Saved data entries
━━━━━━━━━━━━━━━━━━━━
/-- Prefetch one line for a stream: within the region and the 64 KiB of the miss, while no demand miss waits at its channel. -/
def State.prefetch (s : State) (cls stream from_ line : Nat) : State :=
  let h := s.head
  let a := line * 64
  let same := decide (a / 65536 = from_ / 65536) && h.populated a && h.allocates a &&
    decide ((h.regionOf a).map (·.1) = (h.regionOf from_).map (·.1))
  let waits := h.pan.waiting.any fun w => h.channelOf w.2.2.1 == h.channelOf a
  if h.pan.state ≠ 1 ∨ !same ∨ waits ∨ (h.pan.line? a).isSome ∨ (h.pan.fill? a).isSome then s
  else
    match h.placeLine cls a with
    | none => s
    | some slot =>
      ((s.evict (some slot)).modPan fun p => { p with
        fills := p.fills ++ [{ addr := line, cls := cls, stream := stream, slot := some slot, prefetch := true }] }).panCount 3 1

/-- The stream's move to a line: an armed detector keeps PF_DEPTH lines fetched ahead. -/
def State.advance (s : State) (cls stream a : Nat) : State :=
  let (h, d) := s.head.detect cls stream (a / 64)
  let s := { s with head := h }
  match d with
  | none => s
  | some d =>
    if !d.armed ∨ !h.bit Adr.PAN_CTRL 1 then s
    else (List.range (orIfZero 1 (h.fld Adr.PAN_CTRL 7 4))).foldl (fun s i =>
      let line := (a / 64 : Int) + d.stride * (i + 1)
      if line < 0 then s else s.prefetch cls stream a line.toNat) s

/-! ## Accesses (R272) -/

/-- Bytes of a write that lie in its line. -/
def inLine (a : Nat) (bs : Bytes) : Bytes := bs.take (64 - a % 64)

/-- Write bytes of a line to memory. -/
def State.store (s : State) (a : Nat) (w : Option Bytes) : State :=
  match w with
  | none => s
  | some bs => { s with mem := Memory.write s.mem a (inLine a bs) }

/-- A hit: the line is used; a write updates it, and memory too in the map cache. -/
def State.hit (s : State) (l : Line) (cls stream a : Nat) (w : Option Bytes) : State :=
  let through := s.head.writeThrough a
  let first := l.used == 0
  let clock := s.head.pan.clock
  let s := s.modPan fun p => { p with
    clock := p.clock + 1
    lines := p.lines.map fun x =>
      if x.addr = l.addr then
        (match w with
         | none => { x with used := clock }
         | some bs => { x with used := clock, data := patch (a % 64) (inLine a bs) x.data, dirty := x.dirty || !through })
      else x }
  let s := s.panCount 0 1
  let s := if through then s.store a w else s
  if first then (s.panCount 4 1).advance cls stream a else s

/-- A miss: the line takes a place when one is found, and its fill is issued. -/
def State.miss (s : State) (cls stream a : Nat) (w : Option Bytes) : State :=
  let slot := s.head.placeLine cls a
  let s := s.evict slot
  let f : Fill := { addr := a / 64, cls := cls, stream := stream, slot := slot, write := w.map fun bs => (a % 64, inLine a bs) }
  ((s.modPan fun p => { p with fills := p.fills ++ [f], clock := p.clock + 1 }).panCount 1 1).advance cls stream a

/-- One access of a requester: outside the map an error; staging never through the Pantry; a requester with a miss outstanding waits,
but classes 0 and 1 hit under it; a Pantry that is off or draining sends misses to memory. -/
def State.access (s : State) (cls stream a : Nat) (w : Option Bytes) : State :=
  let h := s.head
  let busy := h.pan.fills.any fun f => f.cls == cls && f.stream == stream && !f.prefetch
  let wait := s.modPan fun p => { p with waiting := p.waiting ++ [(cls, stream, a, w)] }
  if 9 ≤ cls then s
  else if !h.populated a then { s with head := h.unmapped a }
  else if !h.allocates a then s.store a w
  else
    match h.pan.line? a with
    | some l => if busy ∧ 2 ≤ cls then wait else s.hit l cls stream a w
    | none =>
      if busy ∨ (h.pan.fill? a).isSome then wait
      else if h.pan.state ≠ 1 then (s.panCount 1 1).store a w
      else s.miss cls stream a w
━━━━━━━━━━━━━━━━━━━━
Work item:
Gather up, from the records above, each line where the word "allocates" appears.

Exercise solution:
  let same := decide (a / 65536 = from_ / 65536) && h.populated a && h.allocates a &&
  else if !h.allocates a then s.store a w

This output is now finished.